The study protocol was approved by the institutional review board of Vanderbilt University, and the ethics committees of the National AIDS Research Institute (NARI) and Byramjee Jeejeebhoy Medical College (BJMC). Scientific and administrative approvals for this Indo-U.S. collaborative research study were also received from the Scientific Advisory Committee of NARI and the Indian Health Ministry Screening Committee, with endorsement from the Indian National AIDS Control Organization. All participants gave written informed consent.

Results

Sociodemographic Profile

Participation was offered to 319 HIV-infected women between October 2006 and September 2007, of whom two each (0.6% each) were excluded due to pregnancy or prior hysterectomy. Of 315 eligible persons, 303 (96%) enrolled with informed consent. The median age was 30 years (interquartile range, IQR: 27–34). A majority of the participants were widowed or separated (187/303, 61.7%) as opposed to cohabiting with their husbands or spouses (116/303, 38.3%). More than one-third of the participants (114/302, 37.7%) were not educated beyond primary school and nearly two-thirds (196/301, 64.7%) had a family per capita income of less than 1,000 Indian Rupees (approximately US$22 at the time) per month. A large majority of the participants (260/297, 87.5%) reported only one lifetime sexual partner. The median reported age at first sexual intercourse was 18 years (IQR: 15–19), median age of menarche was 13 years (IQR: 13–14) and the median number of births per woman was 2 (IQR: 1–3). The median CD4+ T-cell count was 343/µL (IQR: 244–495) and a large majority (262/303; 86.5%) presented with WHO Clinical Stage I/II of HIV/AIDS. About one quarter of women (70/271, 25.8%) were on ART at the time of enrollment; however, detailed data were not available on ART regimen or their duration of treatment. Cervical high-risk HPV-DNA (by the HC-2 assay) was detected in nurse-collected cervical swabs in about two-fifths [41.7% (124/297)] of the participants.

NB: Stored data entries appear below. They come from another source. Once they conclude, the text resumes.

/-- The node of axis `i` holds a session in Run (R250): segment state 6, node state 3. -/
def Block.nodeInRun (b : Block) (i : Nat) : Bool :=
  (b.axisRec i).any fun r =>
    r.kind ≠ 3 && b.get (SEG_STAT_STATE r.segment) = 6 && b.get (SEG_NSTAT_STATE r.segment r.node) = 3

/-- The graph of axis `i` is LAW 2: its words at 0x100 to 0x2FC are its task's, not read by the device (R253). -/
def Block.rawAxis (b : Block) (i : Nat) : Bool := (b.graphOf i).any (·.law = 2)

/-- Whether the condition of a fault code still holds (R238). -/
def Block.faultHolds (b : Block) (i code : Nat) : Bool :=
  let n := (b.ax i).node
  match code with
  | 1 => !b.rawAxis i && b.get (AX_FELIM i) ≠ 0 && (b.get (AX_FELIM i) : Int) < (b.geti (AX_EPOS i)).natAbs
  | 2 => !b.rawAxis i && b.get (AX_VMAX i) ≠ 0 && (b.get (AX_VMAX i) : Int) < (b.geti (AX_ACTVEL i)).natAbs
  | 3 => n.err ≠ 0
  | 5 => b.feedbackFault i
  | 7 => b.nodeMissing i
  | 8 => bit n.status 6
  | _ => false

/-- A node-position entry's fault clears with the axis fault where its cause no longer holds: cause 7 holds while the
clamp acts (R304). -/
def Block.ackEntry (b : Block) (i : Nat) : Block :=
  if b.get (FB_N_STAT_FCODE i) = 7 ∧ b.flag (FB_N_STAT_SLIM i) then b
  else (b.off (FB_N_STAT_FAULT i)).set (FB_N_STAT_FCODE i) 0

/-- A committed FAULT_ACK (R238): the field then reads 0. -/
def Block.commitAck (b : Block) (i : Nat) : Block :=
  let b := b.off (AX_CTL_FAULT_ACK i)
  let code := b.get (AX_STAT_FCODE i)
  let b := if (b.axisRec i).any (·.feedback = 0) then b.ackEntry i else b
  if b.flag (AX_STAT_FAULT i) ∧ ¬ b.faultHolds i code then
    (b.putFault i false).set (AX_STAT_FCODE i) 0
  else b

/-! ### Filters (R233, R246) -/

/-- Filter coefficients in Q2.30. -/
structure Biquad where
  b0 : Int
  b1 : Int
  b2 : Int
  a1 : Int
  a2 : Int
  deriving DecidableEq, Repr

/-- The coefficients of F1 of axis `i`. -/
def Block.f1Of (b : Block) (i : Nat) : Biquad :=
  ⟨b.geti (AX_F1_B0 i), b.geti (AX_F1_B1 i), b.geti (AX_F1_B2 i), b.geti (AX_F1_A1 i), b.geti (AX_F1_A2 i)⟩
/-- The coefficients of F2 of axis `i`. -/
def Block.f2Of (b : Block) (i : Nat) : Biquad :=
  ⟨b.geti (AX_F2_B0 i), b.geti (AX_F2_B1 i), b.geti (AX_F2_B2 i), b.geti (AX_F2_A1 i), b.geti (AX_F2_A2 i)⟩

/-- One round of a filter: its output in Q1.31 and its states in 2^-63, saturating at 80 bits. -/
def Biquad.step (f : Biquad) (s : Int × Int) (x : Int) : Int × (Int × Int) :=
  let y := satI 32 (sarRound (4 * f.b0 * x + s.1) 32)
  (y, (satI 80 (4 * (f.b1 * x - f.a1 * y) + s.2), satI 80 (4 * (f.b2 * x - f.a2 * y))))

/-- 1 + a1 + a2 in Q2.30. -/
def Biquad.den (f : Biquad) : Int := 2 ^ 30 + f.a1 + f.a2

/-- The DC gain; 0 where it is not finite. -/
def Biquad.gain (f : Biquad) : Rat := if f.den = 0 then 0 else (f.b0 + f.b1 + f.b2 : Rat) / f.den

/-- Steady states for a constant input in 2^-31 of peak (R246). -/
def Biquad.steady (f : Biquad) (x : Rat) : Int × Int :=
  let y := f.gain * x
  (satI 80 ((4 * ((f.b1 + f.b2 : Int) * x - (f.a1 + f.a2 : Int) * y) + 1 / 2).floor),
    satI 80 ((4 * (f.b2 * x - f.a2 * y) + 1 / 2).floor))

/-! ### Waveforms (R248) -/

/-- The sine of a first-quadrant angle in 2^-64 radian, in 2^-64, by its series. -/
def sineSeries (x : Nat) : Nat :=
  let x2 : Nat := x * x / 2 ^ 64
  let rec go : Nat → Int → Nat → Int → Int
    | 0, _, _, acc => acc
    | n + 1, term, k, acc =>
      let t := -(term * x2 / 2 ^ 64 / ((2 * k) * (2 * k + 1) : Nat))
      go n t (k + 1) (acc + t)
  (go 12 x 1 x).toNat

/-- Entry `i` of the 1,024-point sine table in 2^-31, rounded to nearest (DEDUCED, log entry 12). -/
def sineEntry (i : Nat) : Int :=
  let q := i % 1024
  let h := q % 512
  let f := if h ≤ 256 then h else 512 - h
  let v : Int := ((sineSeries (f * 57952155664616982739 / 512) + 2 ^ 32) / 2 ^ 33 : Nat)
  if q < 512 then v else -v

/-- sine(ψ) of a 32-bit phase in 2^-53, by linear interpolation between table points. -/
def sine (psi : Nat) : Int :=
  let p := psi % 2 ^ 32
  let k : Nat := p / 2 ^ 22
  let r : Nat := p % 2 ^ 22
  sineEntry k * 2 ^ 22 + (sineEntry (k + 1) - sineEntry k) * r

/-- The second tap of the PRBS of each ORDER, none where the ORDER is invalid. -/
def prbsTap (order : Nat) : Option Nat :=
  match order with
  | 7 => some 6
  | 9 => some 5
  | 10 => some 7
  | 11 => some 9
  | 15 => some 14
  | _ => none

/-- The signal of the present round (Table 7.7). -/
def Injection.value (j : Injection) : Int :=
  match j.wave with
  | 1 | 4 => sarRound (j.amp * sine j.psi) 53
  | 2 => if j.psi < 2 ^ 31 then j.amp else -j.amp
  | 3 => if bit j.lfsr (j.order - 1) then j.amp else -j.amp
  | _ => 0

/-- The injection at its next round. -/
def Injection.next (j : Injection) : Injection :=
  let k := j.k + 1
  let psi := match j.wave with
    | 1 | 2 => (j.psi + j.f0) % 2 ^ 32
    | 4 => wrapN 32 ((j.psi : Int) + j.f0 + ((j.f1 : Int) - j.f0) * j.k / j.len)
    | _ => j.psi
  let fb := b2n (bit j.lfsr (j.order - 1) != bit j.lfsr ((prbsTap j.order).getD 1 - 1))
  let lfsr := if j.wave = 3 ∧ k % j.hold = 0 then (j.lfsr * 2 + fb) % 2 ^ j.order else j.lfsr
  { j with k := k, psi := psi, lfsr := lfsr }

/-- The injection that the registers describe, none where ORDER is invalid, a chirp has LEN 0, or WAVE or POINT name
nothing (R248; DEDUCED, log entry 13). -/
def Block.injConfig (b : Block) (i : Nat) : Option Injection :=
  let wave := b.get (AX_INJ_CFG_WAVE i)
  let order := b.get (AX_INJ_CFG_ORDER i)
  let len := b.get (AX_INJ_LEN i)
  if wave = 0 ∨ 4 < wave ∨ b.get (AX_INJ_CFG_POINT i) = 0 ∨ (wave = 3 ∧ prbsTap order = none) ∨ (wave = 4 ∧ len = 0)
  then none
  else some ⟨0, 0, 2 ^ order - 1, b.get (AX_INJ_CFG_POINT i), wave, order, b.get (AX_INJ_CFG_HOLD i) + 1,
    b.geti (AX_INJ_AMP i), b.get (AX_INJ_F0 i), b.get (AX_INJ_F1 i), len⟩

/-- Injection starts at the first round in which its conditions hold (R248), as the registers of `p` describe it; an axis of LAW 2 has no
injection registers (R253). -/
def Block.injStart (b : Block) (i : Nat) (p : Block) : Block :=
  let x := b.ax i
  if x.inj.isNone ∧ b.flag (AX_CTL_INJ_EN i) ∧ x.en = .on ∧ b.flag (AX_STAT_AUTO i) ∧ ¬ b.flag (AX_STAT_FAULT i) ∧
      ¬ b.rawAxis i then
    match p.injConfig i with
    | some j => (b.modAx i fun x => { x with inj := some j }).on (AX_STAT_INJ_ACTIVE i)
    | none => b.on (AX_STAT_EN_REF i)
  else b

/-- After LEN rounds the device clears the committed INJ_EN (R248). -/
def Block.injEnd (b : Block) (i : Nat) : Block :=
  match (b.ax i).inj with
  | some j => if j.len ≠ 0 ∧ j.len ≤ j.k then (b.injStop i).off (AX_CTL_INJ_EN i) else b
  | none => b

/-! ### The repetitive controller (R239 to R243) -/

/-- N of axis `i`. -/
def Block.rcPoints (b : Block) (i : Nat) : Nat := 2 ^ ((b.axisRec i).map (·.rcPoints)).getD 0

/-- Entry `j` of a table. -/
def Axis.rcAt (x : Axis) (n : Nat) (j : Int) : Int := sget (fun _ => 0) x.rc (j % n).toNat

/-- RO (R240). -/
def Block.rcOut (b : Block) (i : Nat) : Int :=
  let n := b.rcPoints i
  let x := b.ax i
  let phi := b.get ANG_ROUND % 2 ^ 32
  let j : Nat := phi * n / 2 ^ 32
  let r : Nat := phi * n % 2 ^ 32
  let w := b.ang.roundW
  let p : Int := b.get (AX_RC_LEAD i) + sarRound (w.natAbs * b.get (AX_RC_TLEAD i) * n : Nat) 64
  let p := if w < 0 then -p else p
  let u0 := x.rcAt n (j + p)
  let u1 := x.rcAt n (j + p + 1)
  if b.flag (AX_CTL_RC_OUT i) then satI 32 (sarRound (u0 * 2 ^ 32 + r * (u1 - u0)) 32) else 0

/-- The new value of point `j` for a mean error `e` in Q48.16, from the table `old`, and whether the limit acted (R242)
(DEDUCED, log entry 64). -/
def Block.rcUpdate (b : Block) (i : Nat) (old : Axis) (n j : Nat) (e : Rat) : Int × Bool :=
  let q1 : Int := b.get (AX_RC_Q1 i)
  let uq := q1 * old.rcAt n ((j : Int) - 1) + (2 ^ 31 - 2 * q1) * old.rcAt n j + q1 * old.rcAt n (j + 1)
  let v : Rat := mkRat ((b.get (AX_RC_ALPHA i) : Int) * uq) (2 ^ 62) + b.get (AX_RC_KL i) * e * mkRat 1 (2 ^ 17)
  let k := (v + 1 / 2).floor
  let lim : Int := b.get (AX_RC_ULIM i)
  let c := clampI (-lim) lim k
  (c, c ≠ k)

/-- Whether the learning conditions of R241 hold, as the task sees them; `lim` says that TL limited. -/
def Block.rcLearns (b : Block) (i : Nat) (inp : LawIn) (lim : Bool) : Bool :=
  (b.ax i).en == .on && b.flag (AX_STAT_AUTO i) && b.flag (AX_CTL_RC_LEARN i) && b.flag ANG_STAT_LOCKED && 0 < b.ang.roundW &&
    decide ((b.get (AX_RC_WMIN i) * 2 ^ 32 : Int) ≤ b.ang.roundW * 1000) && !inp.extrap && !inp.uncert && !lim &&
    !b.flag (AX_STAT_FAULT i)

/-- RC items of axis `i` are mirrored (14_partners.md R442, Table 14.8). -/
def Block.rcMirrored (b : Block) (i : Nat) : Bool :=
  ((b.dealt.bind (·.mirror)).any fun m => m.rcs.any fun r => decide (r.1 ≤ i ∧ i ≤ r.2))

/-- The update on leaving point `p` for point `j`: `p` and up to three points passed over, nearest first, with the same
mean; the rest is counted in SKIP (R242). -/
def Block.rcLeave (b : Block) (i p j : Nat) : Block :=
  let n := b.rcPoints i
  let old := b.ax i
  if old.rcCount = 0 then b
  else
    let e : Rat := mkRat old.rcSum old.rcCount
    let passed := (j + n - p) % n - 1
    let upd (b : Block) (k : Nat) : Block :=
      let (v, s) := (b.asTask i).rcUpdate i old n k e
      let b := b.modAx i fun x => { x with rc := sput (fun _ => 0) x.rc k v }
      let b := b.set (AX_RC_STAT_POINT i) k
      let b := if b.rcMirrored i then b.mirror (.rc i k v) else b
      if s then b.on (AX_STAT_RC_SAT i) else b
    let b := upd b p
    let b := (List.range (min 3 passed)).foldl (fun b k => upd b ((p + 1 + k) % n)) b
    b.addSat (AX_RC_STAT_SKIP i) (passed - 3)

/-- The point of the round angle (R239). -/
def Block.rcPointNow (b : Block) (i : Nat) : Nat := b.get ANG_ROUND % 2 ^ 32 * b.rcPoints i / 2 ^ 32

/-- The first round after a clear: the point `j` it occupies gathers no sum (R243). -/
def Block.rcFirst (b : Block) (i j : Nat) : Block :=
  if (b.ax i).rcCleared then b.modAx i fun x => { x with rcCleared := false, rcSkip := some j } else b

/-- RL for one round (R241 to R243), whether it learns or not: `ep` in Q48.16. -/
def Block.rcLearn (b : Block) (i : Nat) (inp : LawIn) (lim : Bool) (ep : Int) : Block :=
  let j := (b.asTask i).rcPointNow i
  let ok := (b.asTask i).rcLearns i inp lim
  let b := (b.put (AX_STAT_RC_LEARNING i) ok).rcFirst i j
  let b := match (b.ax i).rcPoint with
    | some p =>
      if p = j then b
      else
        let b := if ok then b.rcLeave i p j else b
        b.modAx i fun x => { x with rcPoint := none, rcSum := 0, rcCount := 0 }
    | none => b
  let b := if (b.ax i).rcSkip = some j then b else b.modAx i fun x => { x with rcSkip := none }
  if ok ∧ (b.ax i).rcSkip = none then
    b.modAx i fun x => { x with rcPoint := some j, rcSum := x.rcSum + ep, rcCount := x.rcCount + 1 }
  else b

/-- Clear the table (R243). -/
def Block.rcClear (b : Block) (i : Nat) : Block :=
  b.modAx i fun x => { x with rc := [], rcPoint := none, rcSum := 0, rcCount := 0, rcSkip := none, rcCleared := true }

Cervical Disease Prevalence

Colposcopy was performed on all participants and revealed no evidence of CIN in 223 women, CIN1 in 17 women, CIN2 in 27 women, and CIN3 in 36 women. No cases of ICC were detected on colposcopy. Invasive diagnostic procedures for histopathology were indicated in a total of 73/303 (24.1%) women undergoing colposcopy. This included 63 women with the protocol defined threshold of offering histopathological confirmatory procedures for evidence of ≥CIN2 on colposcopy [36 women with CIN3 and 27 women with CIN2], as well as in 10 women for whom the clinician deemed that histopathology was necessary [including 4 women who had an “unsatisfactory” colposcopic examination and 6 women having colposcopic CIN1 lesions with suspicion of endocervical extension of lesions that prompted need for histopathological confirmation]. (Table 2)

Table 2. Distribution of the histopathologic diagnoses stratified by colposcopy results among HIV-infected women in Pune, India.

Colposcopy results
No CIN CIN1 CIN2 CIN3 ICC Total
Histopathologic diagnoses
No Histopathology done 219 11 7 7 0 244
Histopathology inconclusive 0 0 2 0 0 2
No CIN 0 0 0 1 0 1
CIN1 2* 4∧ 9 7 0 22
CIN2 2* 1∧ 6 13 0 22
CIN3 0 1∧ 3 7 0 11
ICC 0 0 0 1 0 1
223 17 27 36 0 303
*

 = these 4 participants were indicated histopathological confirmation due to an “unsatisfactory” colposcopic examination result.

∧ = these 6 participants had CIN1 lesions on colposcopy but the clinician suspected endocervical lesions prompting histopathological confirmation.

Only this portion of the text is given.